Pioglitazone mediated reduction in extracellular glutamate is PPARγ dependent
To confirm whether EAAT2 modulation in glioma cells using pioglitazone was PPARγ dependent, the U87MG and U251MG glioma cell lines were treated with GW9662 alone and co-administration of pioglitazone and GW9662. We demonstrated that the lowest effective concentration of pioglitazone of 30 μM in both cell lines is inhibited by concentrations of GW9662 as low as 1 μM (Figures 7(c) & (d) & 8(c) & (d)). Therefore, the capacity for pioglitazone to reduce extracellular glutamate is highly dependent on PPARγ in cell lines. In GSC #35, the converse is true, whereby GW9662 is associated with significantly reduced extracellular glutamate levels at 72 hours exposure alone (Figure 9(b)) or in combination with pioglitazone (Figure 9(c)–(d)).

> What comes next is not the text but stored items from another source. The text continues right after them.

@[simp] theorem modDie_uid (b : Body) (d : Nat) (f : Die → Die) : (modDie b d f).uid = b.uid := rfl
@[simp] theorem modDie_free (b : Body) (d : Nat) (f : Die → Die) : (modDie b d f).free = b.free := rfl
@[simp] theorem modDie_panel (b : Body) (d : Nat) (f : Die → Die) : (modDie b d f).panel = b.panel := rfl
@[simp] theorem modDie_hub (b : Body) (d : Nat) (f : Die → Die) : (modDie b d f).hub = b.hub := rfl
@[simp] theorem modDie_ctx (b : Body) (d : Nat) (f : Die → Die) : (modDie b d f).ctx = b.ctx := rfl
@[simp] theorem modDie_mem (b : Body) (d : Nat) (f : Die → Die) : (modDie b d f).mem = b.mem := rfl
@[simp] theorem modDie_host (b : Body) (d : Nat) (f : Die → Die) : (modDie b d f).host = b.host := rfl
@[simp] theorem modDie_fab (b : Body) (d : Nat) (f : Die → Die) : (modDie b d f).fab = b.fab := rfl
@[simp] theorem modDie_kpr (b : Body) (d : Nat) (f : Die → Die) : (modDie b d f).kpr = b.kpr := rfl
@[simp] theorem modDie_brd (b : Body) (d : Nat) (f : Die → Die) : (modDie b d f).brd = b.brd := rfl
@[simp] theorem modDie_dir (b : Body) (d : Nat) (f : Die → Die) : (modDie b d f).dir = b.dir := rfl

@[simp] theorem modAcc_uid (b : Body) (r : Nat) (f : Access → Access) : (modAcc b r f).uid = b.uid := rfl
@[simp] theorem modAcc_free (b : Body) (r : Nat) (f : Access → Access) : (modAcc b r f).free = b.free := rfl
@[simp] theorem modAcc_panel (b : Body) (r : Nat) (f : Access → Access) : (modAcc b r f).panel = b.panel := rfl
@[simp] theorem modAcc_die (b : Body) (r : Nat) (f : Access → Access) : (modAcc b r f).die = b.die := rfl
@[simp] theorem modAcc_hub (b : Body) (r : Nat) (f : Access → Access) : (modAcc b r f).hub = b.hub := rfl
@[simp] theorem modAcc_ctx (b : Body) (r : Nat) (f : Access → Access) : (modAcc b r f).ctx = b.ctx := rfl
@[simp] theorem modAcc_mem (b : Body) (r : Nat) (f : Access → Access) : (modAcc b r f).mem = b.mem := rfl
@[simp] theorem modAcc_host (b : Body) (r : Nat) (f : Access → Access) : (modAcc b r f).host = b.host := rfl
@[simp] theorem modAcc_fab (b : Body) (r : Nat) (f : Access → Access) : (modAcc b r f).fab = b.fab := rfl
@[simp] theorem modAcc_kpr (b : Body) (r : Nat) (f : Access → Access) : (modAcc b r f).kpr = b.kpr := rfl
@[simp] theorem modAcc_brd (b : Body) (r : Nat) (f : Access → Access) : (modAcc b r f).brd = b.brd := rfl

@[simp] theorem noteWrite_uid (b : Body) (r : Nat) : (noteWrite b r).uid = b.uid := rfl
@[simp] theorem noteWrite_free (b : Body) (r : Nat) : (noteWrite b r).free = b.free := rfl
@[simp] theorem noteWrite_panel (b : Body) (r : Nat) : (noteWrite b r).panel = b.panel := rfl
@[simp] theorem noteWrite_die (b : Body) (r : Nat) : (noteWrite b r).die = b.die := rfl
@[simp] theorem noteWrite_hub (b : Body) (r : Nat) : (noteWrite b r).hub = b.hub := rfl
@[simp] theorem noteWrite_ctx (b : Body) (r : Nat) : (noteWrite b r).ctx = b.ctx := rfl
@[simp] theorem noteWrite_mem (b : Body) (r : Nat) : (noteWrite b r).mem = b.mem := rfl
@[simp] theorem noteWrite_host (b : Body) (r : Nat) : (noteWrite b r).host = b.host := rfl
@[simp] theorem noteWrite_fab (b : Body) (r : Nat) : (noteWrite b r).fab = b.fab := rfl
@[simp] theorem noteWrite_kpr (b : Body) (r : Nat) : (noteWrite b r).kpr = b.kpr := rfl
@[simp] theorem noteWrite_brd (b : Body) (r : Nat) : (noteWrite b r).brd = b.brd := rfl

@[simp] theorem regPut_uid (b : Body) (x : RegW) : (regPut b x).uid = b.uid := rfl
@[simp] theorem regPut_free (b : Body) (x : RegW) : (regPut b x).free = b.free := rfl
@[simp] theorem regPut_panel (b : Body) (x : RegW) : (regPut b x).panel = b.panel := rfl
@[simp] theorem regPut_die (b : Body) (x : RegW) : (regPut b x).die = b.die := rfl
@[simp] theorem regPut_hub (b : Body) (x : RegW) : (regPut b x).hub = b.hub := rfl
@[simp] theorem regPut_ctx (b : Body) (x : RegW) : (regPut b x).ctx = b.ctx := rfl
@[simp] theorem regPut_mem (b : Body) (x : RegW) : (regPut b x).mem = b.mem := rfl
@[simp] theorem regPut_host (b : Body) (x : RegW) : (regPut b x).host = b.host := rfl
@[simp] theorem regPut_fab (b : Body) (x : RegW) : (regPut b x).fab = b.fab := rfl
@[simp] theorem regPut_kpr (b : Body) (x : RegW) : (regPut b x).kpr = b.kpr := rfl
@[simp] theorem regPut_brd (b : Body) (x : RegW) : (regPut b x).brd = b.brd := rfl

Figure 6: Effect of increasing concentrations of Pioglitazone and/or GW9662 treatment on glioma stem cell line #035. Cell growth and cell death was detected using the LDH assay at 0 hour and 72 hours. Addition of 30 μM or more of Pioglitazone reduces cell growth at 72 hours (a) however this reduction is lessened by the addition of GW9662 (c & e) GW alone does not promote cell growth compared to the control (g) Treatment with increasing concentrations of GW9662 and 30 μM of Pioglitazone causes reduction of growth compared to GW 9662 alone. No treatments caused significant cytotoxicity further supporting Pioglitazone as a cytostatic agent (b, d, f & h) Bars show means with SEM, ns refers to non-significance. Student t test, n = 3 (a–d). All results were non-significant, p value > 0.05.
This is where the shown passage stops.